Each of the above three values represent an unbiased test error estimate for our regularized logistic regression model. We can evaluate the mean of these values to evaluate how well our model is performing.

>>> scores.mean()

Note, this evaluation tells us how well our model is performing with hyperparameter tuning as a part of the fitting procedure. By definition, the nested cross-validation procedure allows us to evaluate model performance where hyperparameter turning is an integral part of the fitting procedure.

If we are interested in what the overall optimal value of C is - or any other hyperparameters in the general case - we should instead perform $k$-fold cross-validation on the entire dataset, and select the hyperparameter values that result in the lowest test error estimates.
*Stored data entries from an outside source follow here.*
/-- VRSQ of a value (R84). -/
def rsq32 (x : Val) : SRes :=
  match x with
  | .nan _ => ⟨FFmt.fp32.canon, 0, false⟩
  | .inf n => if n then ⟨FFmt.fp32.canon, Flags.nv, false⟩ else ⟨0, 0, false⟩
  | .fin n m e st =>
    if m == 0 then ⟨FFmt.fp32.signBit n + FFmt.fp32.infCode, Flags.dz, false⟩
    else if n then ⟨FFmt.fp32.canon, Flags.nv, false⟩
    else
      let q := match ((Val.ofInt 1).div (.fin n m e st)).1 with
        | .fin _ qm qe qs => rootMag qm qe qs
        | v => v
      let (c, fl) := rne .fp32 q
      ⟨c, 0, fl &&& Flags.nx != 0⟩

/-- VEXP2 of a value (R85). -/
def exp2At (x : Val) : SRes :=
  match x with
  | .nan _ => ⟨FFmt.fp32.canon, 0, false⟩
  | .inf n => ⟨if n then 0 else FFmt.fp32.infCode, 0, false⟩
  | v =>
    if v.cmp (Val.ofInt 128) != -1 then ⟨FFmt.fp32.infCode, Flags.of, true⟩
    else if v.cmp (Val.ofInt (-160)) == -1 then ⟨0, 0, true⟩
    else ⟨exp2Eval v, 0, !(v.isInteger && v.cmp (Val.ofInt (-149)) != -1)⟩

/-- VLOG2 of a value (R86). -/
def log2At (x : Val) : SRes :=
  match x with
  | .nan _ => ⟨FFmt.fp32.canon, 0, false⟩
  | .inf n => if n then ⟨FFmt.fp32.canon, Flags.nv, false⟩ else ⟨FFmt.fp32.infCode, 0, false⟩
  | .fin n m e st =>
    if m == 0 then ⟨FFmt.fp32.signBit true + FFmt.fp32.infCode, Flags.dz, false⟩
    else if n then ⟨FFmt.fp32.canon, Flags.nv, false⟩
    else
      let l : Int := Nat.log2 m
      let mant : Val := .fin false m (-l) st
      let high := mant.cmp (c32 0x3FB504F3) == 1
      let mant := if high then mant.scaleDown 1 else mant
      let ex := if high then l + e + 1 else l + e
      let t := (mant.add (Val.ofInt (-1))).1
      let d := r32 (t.add (Val.ofInt 2)).1
      let u := r32 (t.div d).1
      let z := r32 (u.mul u).1
      let p := horner z (c32 0x3EA4258A) log2Coeffs
      let w := r32 (u.mul p).1
      ⟨(rne .fp32 ((Val.ofInt ex).add w).1).1, 0, m != 2 ^ Nat.log2 m⟩

/-- VTANH of a value (R87); `code` is x's own fp32 code. -/
def tanhAt (code : Nat) (x : Val) : SRes :=
  match x with
  | .nan _ => ⟨FFmt.fp32.canon, 0, false⟩
  | .inf n => ⟨FFmt.fp32.signBit n + 0x3F800000, 0, false⟩
  | .fin n m e st =>
    let ax : Val := .fin false m e st
    let s := FFmt.fp32.signBit n
    if m == 0 then ⟨code, 0, false⟩
    else if ax.cmp (.fin false 1 (-12) false) == -1 then ⟨code, 0, true⟩
    else if ax.cmp (.fin false 1 (-1) false) == -1 then
      let z := r32 (x.mul x).1
      let p := horner z (c32 0xBABED1B2) tanhCoeffs
      let w := r32 (z.mul p).1
      ⟨(rne .fp32 ((x.mul w).1.add x).1).1, 0, true⟩
    else if ax.cmp (Val.ofInt 10) == -1 then
      let big := c32 (exp2Eval (r32 (ax.mul (c32 0x4038AA3B)).1))
      let d := r32 (big.add (Val.ofInt 1)).1
      let q := r32 ((Val.ofInt 2).div d).1
      ⟨s + (rne .fp32 ((Val.ofInt 1).add q.neg).1).1, 0, true⟩
    else ⟨s + 0x3F800000, 0, true⟩

/-- A special function on a code of bf16, fp16 or fp32 (R88): widened exactly, evaluated in fp32, rounded once into the
element type; the flags are raised against that type. -/
def special (fn : SFn) (f : FFmt) (code : Nat) : Nat × Flags :=
  let x := f.val code
  let wide := (rne .fp32 x).1
  let r := match fn with
    | .rcp => rcp32 x
    | .rsq => rsq32 x
    | .exp2 => exp2At x
    | .log2 => log2At x
    | .tanh => tanhAt wide x
  let (c, fl) := rne f (FFmt.fp32.val r.code)
  let inexact := r.inexact || fl &&& Flags.nx != 0
  let tiny := decide (c % 2 ^ (f.ebits + f.mbits) < 2 ^ f.mbits)
  (c, Val.sigFlags [x] ||| r.flags ||| (fl &&& Flags.of) ||| Flags.rounding inexact tiny)

/-- RNE into fp32 of a code of any float format: exact for narrower formats (R207). -/
def widen32 (f : FFmt) (code : Nat) : Nat × Flags :=
  let v := f.val code
  (if v.isNaN then FFmt.fp32.canon else (rne .fp32 v).1, 0)

end Sys2Proof
end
Drawbacks of Nested Cross-Validation

While nested cross-validation is a useful procedure, it does have some drawbacks. The most obvious drawback is that it can be very computationally expensive. To fit a nested cross-validation procedure with $k$ outer folds, $l$ inner folds, and $m$ unique hyperparameter combinations, we need to perform $k \cdot l \cdot m$ model fits. In our above example with 3 outer folds, 5 inner folds, and 10 unique C candidates, we fit our logistic regression model 150 times. Of course, on our small dataset, and with a simple model fitting procedure, this was not too expensive. On larger datasets or models with more complex fitting procedure, nested cross-validation can be much more computationally expensive.

While more of a comment than a drawback, nested cross-validation is most useful when we have a few thousand observations or fewer. On larger datasets, we can perform model evaluation and hyperparameter tuning on the same folds without optimistically biasing our test error estimates as severely. That is not to say we will still not underestimate the test error of our model to some degree, and it is best practice to still perform nested cross-validation.